The Court also concluded that in this case, the contingent-cap fee arrangement did not render the appraiser biased as a matter of law. The fees did not reach a level that would have been capped, even under Owner’s appraiser’s valuation, and thus the contingent-cap did not affect what the appraiser was paid. The appraiser did not “believe the cap was in effect and there is seemingly no relationship between the fees billed by the appraiser and the estimates she put forth, we can’t say that hypothetical incentives rendered her partial.”

Several judges dissented from the majority opinion, warning that the holding further “tips the scale in favor of the insurance industry,” widening the imbalance of power in this area.

The holding may be impractical, requiring humans to ignore their natural instincts, because “when an appraiser advocates for her own work and final valuation, she essentially advocates for one party, and it’s human nature to expect (and want) an appraiser to advocate for her own work and final valuation.” It seems unlikely that each party would select and compensate its own appraiser and expect that appraiser to not advocate for or favor its side.

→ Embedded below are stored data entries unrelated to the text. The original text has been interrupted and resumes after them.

/-- A running scrub pass with the counts of its summary (R228, R260, Table 11-6); `sq` and `order` name its descriptor. -/
structure ScrubPass where
  sq : Nat
  order : Nat
  parts : List ScrubPart
  startNs : Option Nat
  endNs : Nat
  firstUncorr : Option Nat
  steps : Nat
  corrected : Nat
  uncorrectable : Nat
  verifyFails : Nat
  remapped : Nat
  retired : Nat
  wakes : Nat
  status : Byte
deriving DecidableEq, Repr

/-! ### Cuffs (12) -/

/-- What a stored capacity-tier unit's check reports (R250, R251). -/
inductive CapFault where
  | correctable (syndrome : BitVec 16)
  | uncorrectable (syndrome : BitVec 16)
  | poison
deriving DecidableEq, Repr

/-- Channel states (Table 12-17). -/
inductive ChanState where
  | active | mirroring | switched | returning | spared | failing | dead | mappedOut
deriving DecidableEq, Repr

/-- One package of a Cuff: its own multiplier and temperature by its last reading, and whether its field could not be read since cold
reset (R255). -/
structure Package where
  mult : BitVec 2
  tempC : BitVec 8
  failed : Bool
deriving DecidableEq, Repr

/-- The refresh state of a physical channel that serves no slot (R259). -/
structure SpareRefresh where
  debt : Nat
  pairCounts : List Nat
deriving DecidableEq, Repr

/-- A retraining sequence in progress (R262): its slot, the spare that it took and the physical channel that it retrains, whether the
retraining of step 4 passes, the units that the mirror or the return has still to copy, the rows that a write has reached since the switch,
when step 4 ends, and the original channel's hard errors, which the spare does not have. -/
structure Retrain where
  slot : Nat
  spare : Nat
  pkg : BitVec 3
  ch : BitVec 2
  passes : Bool
  left : Nat
  dirty : List Nat
  ends : Nat
  aside : List (Nat × CapFault)
deriving DecidableEq, Repr

/-- What a command of a core has still to do on a ring in its Cuff's owner slots: the command's roster-word slot, lap tag and word, the
counted slots that are left, and the units that are left to serve in them (R190, R272); `host` where a re-executed walk has used its
counted slots up, so that a host opening serves the units (R210). -/
structure TurnWork where
  core : Nat
  slot : Nat
  lap : BitVec 2
  word : BitVec 28
  turns : Nat
  units : Nat
  host : Bool
deriving DecidableEq, Repr

/-- One logical channel of a Cuff (R241 to R265). `errors` are the times of its errors that the trigger window still holds, newest first
(R261), `turns` what commands have still to do in its Cuff's owner slots, oldest first, and `capture` its failing rows captured (R276).
`holdUntil` is when the latest stall of a switch ends (R262), `displaced` the original channel's refresh while a spare serves the slot. -/
structure Channel where
  state : ChanState
  pkg : BitVec 3
  ch : BitVec 2
  retrains : BitVec 8
  corrected : BitVec 16
  uncorrectable : BitVec 8
  linkCorrected : BitVec 8
  errors : List Nat
  debt : Nat
  pairCounts : List Nat
  turns : List TurnWork
  capture : List Nat
  holdUntil : Nat
  displaced : Option SpareRefresh
deriving DecidableEq, Repr

/-- Slot n = 4j + ch of a Cuff as delivered: served by its own channel of packages 0 to 3. -/
def Channel.reset (n : Nat) : Channel :=
  { state := .active, pkg := BitVec.ofNat 3 (n / 4), ch := BitVec.ofNat 2 (n % 4),
    retrains := 0, corrected := 0, uncorrectable := 0, linkCorrected := 0, errors := [],
    debt := 0, pairCounts := [0, 0, 0, 0, 0, 0, 0, 0], turns := [], capture := [], holdUntil := 0, displaced := none }

/-- A near-memory command in a Cuff's queue: the issuing core, its lap tag, its word, s[SA] and the record (R267, R272). -/
structure NearCommand where
  core : Nat
  lap : BitVec 2
  word : BitVec 28
  base : Nat
  record : List Byte
deriving DecidableEq, Repr

/-- What a Cuff does in one unit of a command (R268, R249): a read of a source, the read half of a partial write, or a write of what
some rows give. -/
inductive NearKind where
  | source | merge | result (rows : List Nat)
deriving DecidableEq, Repr

/-- One unit of a near-memory command on a channel ring. -/
structure NearUnit where
  kind : NearKind
  unit : MemUnit
deriving DecidableEq, Repr

/-- The command that a Cuff runs, with the units that its rings have still to serve, in order (R272). -/
structure NearRun where
  command : NearCommand
  units : List NearUnit
deriving DecidableEq, Repr

/-- A near-memory command that some Cuffs have taken (R267): the bytes that its source units carried when their rings served them, those
among them that could not be read, the units that each Cuff has sent on the Cuff bus, and the Cuffs that contribute nothing more and
those that have completed it. -/
structure NearTaken where
  command : NearCommand
  cuffs : List Nat
  got : List (Nat × List Byte)
  bad : List Nat
  sent : List (Nat × Nat)
  lost : List Nat
  done : List Nat
deriving DecidableEq, Repr

/-- One Cuff. `packages` are its packages 0 to 4, `spares` the refresh of the spare channels, `seq` its retraining sequence, `retry` the
flits in its link's retry buffer, oldest first (R252), `near` the commands that wait at its near-memory unit and `running` the one that it
runs, and `busTurns` what commands have still to do in its slots of the Cuff bus. -/
structure Cuff where
  ctrl : BitVec 32
  rateNow : BitVec 2
  linkEccNow : Bool
  expert : BitVec 32
  channels : List Channel
  packages : List Package
  spares : List SpareRefresh
  sparesBad : List Nat
  waiting : List Nat
  seq : Option Retrain
  lastErrUnit : BitVec 27
  lastErrInfo : BitVec 32
  atomicWraps : BitVec 16
  saturations : BitVec 8
  nearErrors : BitVec 8
  linkRetries : BitVec 16
  busRetries : BitVec 8
  width : BitVec 2
  replays : Nat
  linkSeq : Nat
  retry : List (List Byte)
  near : List NearCommand
  running : Option NearRun
  busTurns : List TurnWork
deriving DecidableEq, Repr

def Cuff.reset : Cuff :=
  { ctrl := 0xC7, rateNow := 3, linkEccNow := true, expert := 0x00406400,
    channels := (List.range 16).map Channel.reset, packages := List.replicate 5 ⟨0, 0, false⟩,
    spares := List.replicate 4 ⟨0, [0, 0, 0, 0, 0, 0, 0, 0]⟩, sparesBad := [], waiting := [], seq := none,
    lastErrUnit := 0, lastErrInfo := 0, atomicWraps := 0, saturations := 0, nearErrors := 0, linkRetries := 0, busRetries := 0,
    width := 2, replays := 0, linkSeq := 0, retry := [], near := [], running := none, busTurns := [] }

/-! ### Panels and Seam ports (13) -/

/-- Panel states (Table 13-12). -/
inductive PanelState where
  | present | isolated | rejoining | lost
deriving DecidableEq, Repr

/-- One Panel as the Yoke sees it, with its power and reset. `feature` is the level it reported at cold reset. -/
structure Panel where
  state : PanelState
  isolations : BitVec 4
  feature : BitVec 2
  powered : Bool
  clashCount : BitVec 32
deriving DecidableEq, Repr

/-- Port states (Table 13-16). -/
inductive PortState where
  | active | retired | down | training
deriving DecidableEq, Repr

/-- One module of a Seam port in one direction (R282, R283): the SEQ that the receiver takes next and the SEQ of the sender's next new
flit, the retry buffer (the kind and payload of the last flits sent, oldest first), how many of its last flits are to be sent again,
flits of the retired sibling to be sent before any new one, a NAK to be sent for the reverse link, and the consecutive failures of
the flit at hand. -/
structure SeamModule where
  expect : BitVec 8
  next : BitVec 8
  buffer : List (Nat × List Byte)
  resend : Nat
  held : List (Nat × List Byte)
  nak : Bool
  failures : Nat
deriving DecidableEq, Repr

def SeamModule.reset : SeamModule := ⟨0, 0, [], 0, [], false, 0⟩

/-- One Seam port. Its modules are keyed 2 × module + direction. `otherNext` are the directions in which the next slot that its
sequencer serves is one of its retired sibling's image (R63). -/
structure SeamPort where
  state : PortState
  module : BitVec 4
  cause : BitVec 2
  replays : BitVec 16
  modules : List (Nat × SeamModule)
  otherNext : List Nat
deriving DecidableEq, Repr

def SeamPort.reset : SeamPort := ⟨.active, 0, 0, 0, [], []⟩

/-- A PAGE_RELEASE_FENCE in progress (R196): the Panels whose report is awaited, the Seam ports that its marker has been
sent on, the Panels that it has reached, and the cores whose walk it waits for, each with its count of retired walks at the marker. -/
structure FenceWait where
  sq : Nat
  order : Nat
  panels : List Nat
  sent : List Nat
  noted : List Nat
  cores : List (Nat × Nat)
  walks : Nat
  isolated : BitVec 8
  startNs : Nat
deriving DecidableEq, Repr

/-! ### The host interface (14) -/

/-- A fetched descriptor: its entry of the ring, its place in the order of fetches, which names it, and, once started, its place in
that of starts; `ro` is DATA_RO as its fetch found it (R319). -/
structure Desc where
  index : Nat
  raw : BitVec 512
  order : Nat
  fetchNs : Nat
  started : Bool
  startNo : Nat
  ro : Bool
deriving DecidableEq, Repr

/-- A DRAIN in progress (R316): its descriptor, the rings that it stops, and whether a HALT ended a descriptor that it awaits. -/
structure DrainWait where
  sq : Nat
  order : Nat
  mask : BitVec 64
  aborted : Bool
deriving DecidableEq, Repr

/-- SQ states (Table 14-7). -/
inductive SqState where
  | disabled | running | stopped | error
deriving DecidableEq, Repr

/-- One submission ring. `descs` are the fetched descriptors that have not completed, oldest first. -/
structure Sq where
  base : BitVec 64
  enable : Bool
  cq : BitVec 6
  log2 : BitVec 5
  state : SqState
  head : Nat
  tail : Nat
  descs : List Desc
  disabling : Bool
deriving DecidableEq, Repr
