/-- WALK_MERGE: the twelve lists merged into the selection (R187, R189). -/
def Local.walkMerge (l : Local) : Local :=
  match l.core.att.walk with
  | some w =>
    if w.phase = .merge then
      let all := w.lists.flatMap (·.2)
      let sel := selectPages w.record.kTop all
      let best := (sortBy ranksBefore (all.filter fun c => !c.forced)).take w.record.kTop
      l.beginDelivery { w with selected := byIndex sel, kth := (match best.getLast? with | some c => c.score | none => negInf) }
    else l
  | none => l

/-- The walk report of Table 09-8. -/
def walkReport (w : Walk) : List Byte :=
  let st := match w.status with
    | .ok => 0
    | .walkError => 1
    | .sequenceError => 2
    | .memoryError => 3
  let sat16 (n : Nat) : Nat := min n 0xFFFF
  let g := match w.header with | some h => h.generation.toNat | none => 0
  leBytes 1 st ++ leBytes 13 0 ++ leBytes 2 (sat16 w.badPages) ++ leBytes 2 (sat16 w.nanScores)
    ++ leBytes 2 (sat16 w.unsummarised) ++ leBytes 4 w.keysDelivered ++ leBytes 4 w.delivered ++ leBytes 4 w.forced
    ++ leBytes 4 w.candidates ++ leBytes 4 w.kth.toNat ++ leBytes 4 w.genEnd.toNat ++ leBytes 4 g
    ++ leBytes 8 w.endNs ++ leBytes 8 w.startNs

/-- The counters of a retired walk (R195, Table 09-12). -/
def countWalk (s : AttState) (w : Walk) (reported : Bool) : AttState :=
  { s with
    walk := none, walkRetired := true, walkSerial := s.walkSerial + 1, walks := wrapAdd s.walks 1,
    walkBadPages := satAdd s.walkBadPages (if reported then w.badPages else 0),
    walkErrors := satAdd s.walkErrors (if reported && w.status != .ok then 1 else 0) }

/-- WALK_RETIRE at the last served read: the report is written to REPORT_WORD and the walk retires (R191, R195). -/
def Local.walkRetire (l : Local) : Local :=
  match l.core.att.walk with
  | some w =>
    if w.phase = .done then
      let l1 := if w.record.reportWord + 16 ≤ scratchWords then (l.cross 7 (linesOf w.record.reportWord 16)).writeScr (4 * w.record.reportWord) (walkReport w) else l
      l1.attUpd fun s => countWalk s w true
    else l
  | none => l

/-- Whether the walk at the head of the ATTENTION queue has nothing left to read: its last read has been served, or it has
retired and its pages are held. -/
def walkServed (s : AttState) : Bool :=
  s.walkRetired || match s.walk with
    | some w => w.phase == .done
    | none => false

/-- An abandoned walk retires without a report (R195). -/
def walkAbandon (s : AttState) : AttState :=
  match s.walk with
  | some w => countWalk s w false
  | none => s

end Sys2Proof.Machine
end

After all, the umpire is supposed to fulfill the unbiased third-party role in the appraisal process.

Colorado’s holding should put both insurers and policyholders on notice to review the language of appraisal provisions commonly found in first party policies, including homeowners, commercial property, and builders risk insurance. Parties should consider whether this is the arrangement they want and whether to negotiate for a process that expressly allows for appraisers to advocate on their behalf to the umpire. Otherwise, they run the risk that a favorable award can be vacated based on an after-the-fact showing of partiality or bias.

In addition to reviewing appraisal provisions, parties should carefully consider the appraiser selection process and vet potential appraisers before the appraisal process begins.